Just don’t bother, OK?  Swansea has nothing in the city centre to entice any scooper there, not even one who’s just started and is thus “empty book”, so save your time and money and do Cardiff instead!  Yes, there is the Swansea brewing company at Bishopston, but their beers are absent from the centre of town and therefore outside the scope of this report.  There may be some decent pubs further out which I couldn’t get to but, likewise, these are also “out of scope” and not relevant to anyone looking for scoops in the city centre.  If you’re really desperate (and I know some people are!) then there are at least two McSpoons in the city but don’t expect the range of beers you’d find in other cities: five beers is the most you’ll find with the likelihood of anything rare being very low indeed.
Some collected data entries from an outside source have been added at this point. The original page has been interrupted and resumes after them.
-- ==== Sys2Proof/Tests/Slice0.lean ====
section
/-!
SUPPORT. Tests: the words of the spec's encodings, one-step vectors of `95_test_vectors.md`, the check of `WellFormed`, and a
witness for every statement with hypotheses. Expected values are copied from the spec (the comment names the place).
-/

namespace Sys2Proof.Tests

open Sys2Proof.Machine

/-! ### States -/

/-- The state of 95 section 2.3: a chain of three, `[(1,0,0), (0,0,0), (0,2,0)]`. -/
def chain : State :=
  { State.reset with
    life := .ready, numElements := 3, width := 3, topo := .linear, chip := .ws2812
    buf := [⟨1, 0, 0⟩, ⟨0, 0, 0⟩, ⟨0, 2, 0⟩] }

/-- The state of 95 section 2.4: a serpentine matrix of six, width 3. -/
def matrix : State :=
  { State.reset with
    life := .ready, numElements := 6, width := 3, topo := .serpentine, chip := .ws2812b
    buf := [⟨1, 0, 0⟩, ⟨2, 0, 0⟩, ⟨3, 0, 0⟩, ⟨4, 0, 0⟩, ⟨5, 0, 0⟩, ⟨6, 0, 0⟩] }

/-- One LED of `(10,20,30)`, idle (R151's example). -/
def single : State :=
  { State.reset with
    life := .ready, numElements := 1, width := 1, topo := .linear, chip := .ws2812b, buf := [⟨10, 20, 30⟩] }

/-- The same with its frame on the wire up to symbol `k`. -/
def sendingAt (k : Nat) : State :=
  { single with
    txBytes := [20, 10, 30], txPhase := .data, txPos := k, wire := (frameSymbols [20, 10, 30]).take k }

/-- The same with the reset gap to come. -/
def inGap : State :=
  { single with
    txBytes := [20, 10, 30], txPhase := .gap, txPos := 24, wire := (frameSymbols [20, 10, 30]).take 24 }

/-- A `WAIT` held while the last data symbol and the gap are to come. -/
def heldWait : State := { sendingAt 23 with port := .waitHeld }

/-- After `CLEANUP`. -/
def released : State := { single with life := .released, lastErr := .busy }

/-- A `SETFRAME` of six whose last word is still to come. -/
def lastWordDue : State :=
  { matrix with port := .frame ⟨1, [⟨1, 0, 0⟩, ⟨2, 0, 0⟩, ⟨3, 0, 0⟩, ⟨4, 0, 0⟩, ⟨5, 0, 0⟩], true⟩ }

/-- The word next on the command port, and the command agent's turn. -/
def given (s : State) (ws : List CmdWord) : State := { s with cmdIn := ws, sched := ws.map fun _ => .command }

/-- What one step answers, leaves in the buffer, and records. -/
def answerTo (s : State) (w : CmdWord) : Option (List RspWord × List Color × ErrCode) :=
  match step (given s [w]) with
  | .next t => some (t.rspOut, t.buf, t.lastErr)
  | _ => none

/-- The registers `CONFIG` writes, after one step. -/
def configuredBy (w : CmdWord) : Option (List RspWord × Life × Half × Half × Topo × Chip × List Color) :=
  match step (given State.reset [w]) with
  | .next t => some (t.rspOut, t.life, t.numElements, t.width, t.topo, t.chip, t.buf)
  | _ => none

/-- What a step does to the transfer. -/
def transferAfter (s : State) : Option (Phase × Nat × List Byte × List Symbol) :=
  match step s with
  | .next t => some (t.txPhase, t.txPos, t.txBytes, t.wire)
  | _ => none

/-- What an instruction answers and leaves in the buffer, the error register and the port. -/
def effectOf (i : Instr) (s : State) : Option (List RspWord × List Color × ErrCode × Port) :=
  match exec i s with
  | .next t => some (t.rspOut, t.buf, t.lastErr, t.port)
  | _ => none

/-! ### WellFormed -/

/-- R81: `LINEAR` has no width, so a term that gives it one stands for no line and no word. -/
theorem test_linear_with_width_is_ill_formed : ¬ (Instr.config 5 7 .linear .ws2811).WellFormed := by decide

theorem test_linear_without_width_is_well_formed : (Instr.config 5 0 .linear .ws2811).WellFormed := by decide

/-! ### Words of every row, from R72, R75, R76 and 95 sections 2.3 to 2.5 -/

theorem test_word_config : decodeCommand 0x0100060003000202 = .ok (.config 6 3 .serpentine .ws2812b) := by rfl
theorem test_word_config_linear : decodeCommand 0x0100050007000000 = .ok (.config 5 0 .linear .ws2811) := by rfl
theorem test_word_cleanup : decodeCommand 0x0200000000000000 = .ok .cleanup := by rfl
theorem test_word_setled : decodeCommand 0x1000010000010203 = .ok (.setled 1 ⟨1, 2, 3⟩) := by rfl
theorem test_word_getled : decodeCommand 0x1100020000000000 = .ok (.getled 2) := by rfl
theorem test_word_setxy : decodeCommand 0x1200020001FF0000 = .ok (.setxy 2 1 ⟨255, 0, 0⟩) := by rfl
theorem test_word_getxy : decodeCommand 0x1300020001000000 = .ok (.getxy 2 1) := by rfl
theorem test_word_setframe : decodeCommand 0x1400060000000000 = .ok (.setframe 6) := by rfl
theorem test_word_payload : decodePayload 0x0000000000060000 = .ok (.payload ⟨6, 0, 0⟩) := by rfl
theorem test_word_getframe : decodeCommand 0x1500000000000000 = .ok .getframe := by rfl
theorem test_word_clear : decodeCommand 0x2000000000000000 = .ok .clear := by rfl
theorem test_word_setall : decodeCommand 0x21000000000A141E = .ok (.setall ⟨10, 20, 30⟩) := by rfl
theorem test_word_active : decodeCommand 0x2200000000808080 = .ok (.active ⟨128, 128, 128⟩) := by rfl
theorem test_word_cycle : decodeCommand 0x2300000000000000 = .ok .cycle := by rfl
theorem test_word_firstvis : decodeCommand 0x2400000000000000 = .ok .firstvis := by rfl
theorem test_word_start : decodeCommand 0x3000000000000000 = .ok .start := by rfl
theorem test_word_wait : decodeCommand 0x3100000000000000 = .ok .wait := by rfl

/-- 95 section 2.5 and R79: what is wrong with each illegal word. -/
theorem test_word_opcode_zero : decodeCommand 0 = .error (.unknownOpcode 0) := by rfl
theorem test_word_reserved_field : decodeCommand 0x2100010000000000 = .error (.reservedField .setall) := by rfl
theorem test_word_topology_three : decodeCommand 0x0100060003000003 = .error .illegalTopology := by rfl
theorem test_word_mode_bits : decodeCommand 0x0100060003000006 = .error .reservedModeBits := by rfl
theorem test_word_payload_reserved :
    decodePayload 0x0000000001030000 = .error (.payloadReserved ⟨3, 0, 0⟩) := by rfl

/-- The table's numbering: the same words as natural numbers. -/
theorem test_table_word : decodeTableWord 64 0x1200020001FF0000 = some (.setxy 2 1 ⟨255, 0, 0⟩) := by rfl
theorem test_table_payload : decodeTableWord 64 0x060000 = some (.payload ⟨6, 0, 0⟩) := by rfl

/-- Each word is the encoder's, too. -/
theorem test_encode :
    [Instr.config 6 3 .serpentine .ws2812b, .setled 1 ⟨1, 2, 3⟩, .setxy 2 1 ⟨255, 0, 0⟩, .getxy 2 1, .setframe 6,
      .setall ⟨10, 20, 30⟩, .payload ⟨6, 0, 0⟩].map encode =
    [0x0100060003000202, 0x1000010000010203, 0x1200020001FF0000, 0x1300020001000000, 0x1400060000000000,
      0x21000000000A141E, 0x0000000000060000] := by decide

/-! ### One step, 95 section 2.5 (CONFIG) -/

theorem test_config_serpentine :
    configuredBy 0x0100060003000202 =
      some ([0], .ready, 6, 3, .serpentine, .ws2812b, List.replicate 6 ⟨0, 0, 0⟩) := by rfl

theorem test_config_width_does_not_divide :
    configuredBy 0x01000A0003000101 = some ([0x30000000], .unconfigured, 0, 0, .linear, .ws2811, []) := by rfl

/-! ### One step, 95 section 2.3 -/

theorem test_setled :
    answerTo chain 0x1000010000010203 = some ([0], [⟨1, 0, 0⟩, ⟨1, 2, 3⟩, ⟨0, 2, 0⟩], .ok) := by decide

theorem test_setled_past_the_end :
    answerTo chain 0x1000030000010203 =
      some ([0x10000000], [⟨1, 0, 0⟩, ⟨0, 0, 0⟩, ⟨0, 2, 0⟩], .indexOutOfRange) := by decide

theorem test_getled :
    answerTo chain 0x1100020000000000 = some ([0x01000200], [⟨1, 0, 0⟩, ⟨0, 0, 0⟩, ⟨0, 2, 0⟩], .ok) := by decide

theorem test_getled_past_the_end :
    answerTo chain 0x1100030000000000 =
      some ([0x10000000], [⟨1, 0, 0⟩, ⟨0, 0, 0⟩, ⟨0, 2, 0⟩], .indexOutOfRange) := by decide

theorem test_clear :
    answerTo chain 0x2000000000000000 = some ([0], [⟨0, 0, 0⟩, ⟨0, 0, 0⟩, ⟨0, 0, 0⟩], .ok) := by decide

theorem test_setall :
    answerTo chain 0x21000000000A141E = some ([0], [⟨10, 20, 30⟩, ⟨10, 20, 30⟩, ⟨10, 20, 30⟩], .ok) := by decide

theorem test_setall_reserved_field :
    answerTo chain 0x2100010000000000 =
      some ([0x70000000], [⟨1, 0, 0⟩, ⟨0, 0, 0⟩, ⟨0, 2, 0⟩], .invalidCommand) := by decide

theorem test_active :
    answerTo chain 0x2200000000808080 = some ([0], [⟨128, 128, 128⟩, ⟨0, 0, 0⟩, ⟨128, 128, 128⟩], .ok) := by decide

theorem test_cycle :
    answerTo chain 0x2300000000000000 = some ([0], [⟨0, 1, 0⟩, ⟨0, 0, 0⟩, ⟨0, 1, 1⟩], .ok) := by decide

theorem test_cycle_overflow :
    answerTo { chain with buf := [⟨1, 0, 0⟩, ⟨255, 255, 0⟩, ⟨0, 0, 0⟩] } 0x2300000000000000 =
      some ([0x60000000], [⟨1, 0, 0⟩, ⟨255, 255, 0⟩, ⟨0, 0, 0⟩], .channelOverflow) := by decide

theorem test_firstvis :
    answerTo { chain with buf := [⟨0, 0, 0⟩, ⟨0, 2, 0⟩, ⟨7, 0, 0⟩] } 0x2400000000000000 =
      some ([0x01000200], [⟨0, 0, 0⟩, ⟨0, 2, 0⟩, ⟨7, 0, 0⟩], .ok) := by decide

theorem test_firstvis_all_black :
    answerTo { chain with buf := [⟨0, 0, 0⟩, ⟨0, 0, 0⟩, ⟨0, 0, 0⟩] } 0x2400000000000000 =
      some ([0], [⟨0, 0, 0⟩, ⟨0, 0, 0⟩, ⟨0, 0, 0⟩], .ok) := by decide

/-! ### One step, 95 section 2.4 -/

theorem test_setxy :
    answerTo matrix 0x12000100010000FF =
      some ([0], [⟨1, 0, 0⟩, ⟨2, 0, 0⟩, ⟨3, 0, 0⟩, ⟨4, 0, 0⟩, ⟨0, 0, 255⟩, ⟨6, 0, 0⟩], .ok) := by decide

theorem test_setxy_past_the_end :
    answerTo matrix 0x1200000002FF0000 = some ([0x10000000], matrix.buf, .indexOutOfRange) := by decide

theorem test_getxy : answerTo matrix 0x1300000001000000 = some ([0x01060000], matrix.buf, .ok) := by decide

theorem test_getxy_outside_the_grid :
    answerTo matrix 0x1300030001000000 = some ([0x01030000], matrix.buf, .ok) := by decide

theorem test_getframe :
    answerTo matrix 0x1500000000000000 =
      some ([0x00000006, 0x01010000, 0x01020000, 0x01030000, 0x01060000, 0x01050000, 0x01040000], matrix.buf, .ok) := by
  decide

theorem test_setframe_of_none :
    answerTo matrix 0x1400000000000000 = some ([0x20000000], matrix.buf, .frameLengthMismatch) := by decide

theorem test_setframe_opens :
    effectOf (.setframe 3) matrix = some ([], matrix.buf, .ok, .frame ⟨3, [], true⟩) := by decide

theorem test_payload_completes :
    effectOf (.payload ⟨6, 0, 0⟩) lastWordDue =
      some ([0], [⟨1, 0, 0⟩, ⟨2, 0, 0⟩, ⟨3, 0, 0⟩, ⟨6, 0, 0⟩, ⟨5, 0, 0⟩, ⟨4, 0, 0⟩], .ok, .ready) := by decide

/-- A payload word with a reserved bit, as the last of the frame (95 section 2.4, R79). -/
theorem test_payload_reserved_bit : answerTo lastWordDue 0x0000000001030000 = some ([0x70000000], matrix.buf, .invalidCommand) := by
  decide

/-! ### One step, R151, R152, R154 and 95 section 3 -/

theorem test_start :
    transferAfter (given single [0x3000000000000000]) = some (.data, 0, [20, 10, 30], []) := by decide

theorem test_start_while_busy :
    answerTo (sendingAt 5) 0x3000000000000000 = some ([0x50000000], single.buf, .busy) := by decide

theorem test_wait_idle : effectOf .wait single = some ([0], single.buf, .ok, .ready) := by decide

theorem test_wait_held : effectOf .wait (sendingAt 5) = some ([], single.buf, .ok, .waitHeld) := by decide

theorem test_cleanup_while_busy : effectOf .cleanup inGap = some ([0x50000000], single.buf, .busy, .ready) := by decide

theorem test_cleanup_twice : effectOf .cleanup released = some ([0x40000000], single.buf, .invalidState, .ready) := by decide

/-! ### The serializer: R164's example -/

theorem test_wire_of_the_example :
    frameSymbols (encodeFrame [⟨10, 20, 30⟩]) =
      [.t0, .t0, .t0, .t1, .t0, .t1, .t0, .t0, .t0, .t0, .t0, .t0, .t1, .t0, .t1, .t0, .t0, .t0, .t0, .t1, .t1, .t1, .t1,
        .t0, .res] := by decide

theorem test_data_step : transferAfter (sendingAt 3) =
    some (.data, 4, [20, 10, 30], [.t0, .t0, .t0, .t1]) := by decide

theorem test_last_data_step : (transferAfter (sendingAt 23)).map (fun r => (r.1, r.2.1)) = some (.gap, 24) := by decide
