-- ==== Sys2Proof/Machine/Tbl.lean ====
section
/-!
DEFINITION. Sparse tables in one canonical form: keys strictly rise, and no entry holds the value that an
unlisted key reads as. Memories, register fields, element records and accumulators all use them.
-/
set_option autoImplicit false

namespace Sys2Proof.Machine

/-- A sparse table: strictly rising keys, each with its value. -/
abbrev Tbl (β : Type) := List (Nat × β)

/-- The listed value of key `k`, if there is one. -/
def Tbl.find {β : Type} : Tbl β → Nat → Option β
  | [], _ => none
  | (j, v) :: t, k => if k = j then some v else Tbl.find t k

/-- The table with `v` listed for `k`, kept in order. -/
def Tbl.put {β : Type} : Tbl β → Nat → β → Tbl β
  | [], k, v => [(k, v)]
  | (j, w) :: t, k, v =>
    if k < j then (k, v) :: (j, w) :: t
    else if k = j then (k, v) :: t
    else (j, w) :: Tbl.put t k v

/-- The table without an entry for `k`. -/
def Tbl.del {β : Type} : Tbl β → Nat → Tbl β
  | [], _ => []
  | (j, w) :: t, k => if k = j then Tbl.del t k else (j, w) :: Tbl.del t k

/-- The value of key `k`, where an unlisted key reads `d`. -/
def Tbl.get {β : Type} (t : Tbl β) (d : β) (k : Nat) : β := (t.find k).getD d

/-- The table in which `k` reads `v`, where an unlisted key reads `d`. -/
def Tbl.set {β : Type} [DecidableEq β] (t : Tbl β) (d : β) (k : Nat) (v : β) : Tbl β :=
  if v = d then t.del k else t.put k v

/-- The table in which each key `k` of `[lo, lo + n)` reads `f k` of what it read, where an unlisted key reads `d`; keys
below `lo` are not looked at. -/
def Tbl.mapRange {β : Type} [DecidableEq β] (d : β) (f : Nat → β → β) : Nat → Nat → Tbl β → Tbl β
  | 0, _, t => t
  | n + 1, lo, [] =>
    let w := f lo d
    let r := Tbl.mapRange d f n (lo + 1) []
    if w = d then r else (lo, w) :: r
  | n + 1, lo, (j, v) :: t =>
    let w := f lo (if j = lo then v else d)
    let r := Tbl.mapRange d f n (lo + 1) (if j = lo then t else (j, v) :: t)
    if w = d then r else (lo, w) :: r

/-- `true` if every key of the table is above `k`, each above the one before. -/
def Tbl.risingFrom {β : Type} : Option Nat → Tbl β → Bool
  | _, [] => true
  | none, (j, _) :: t => Tbl.risingFrom (some j) t
  | some k, (j, _) :: t => decide (k < j) && Tbl.risingFrom (some j) t

/-- The keys strictly rise. -/
def Tbl.rising {β : Type} (t : Tbl β) : Bool := Tbl.risingFrom none t

/-- The canonical form: keys strictly rise and no entry holds what its key reads as unlisted. -/
def Tbl.wf {β : Type} [DecidableEq β] (dflt : Nat → β) (t : Tbl β) : Bool :=
  t.rising && t.all (fun e => decide (e.2 ≠ dflt e.1))

end Sys2Proof.Machine
end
To add insult to injury it’s not even as if there’s anything to look at in Swansea’s centre; the castle is rather small and decrepit, and most of the rest is faceless concrete shopping centres and streets with zero visual appeal; even the football ground has moved out of the centre!  So, to sum up, Swansea’s city centre is a bland, visually unappealing wasteland with very little micro beer and no scoops at all – but I knew all that fifteen years ago anyway!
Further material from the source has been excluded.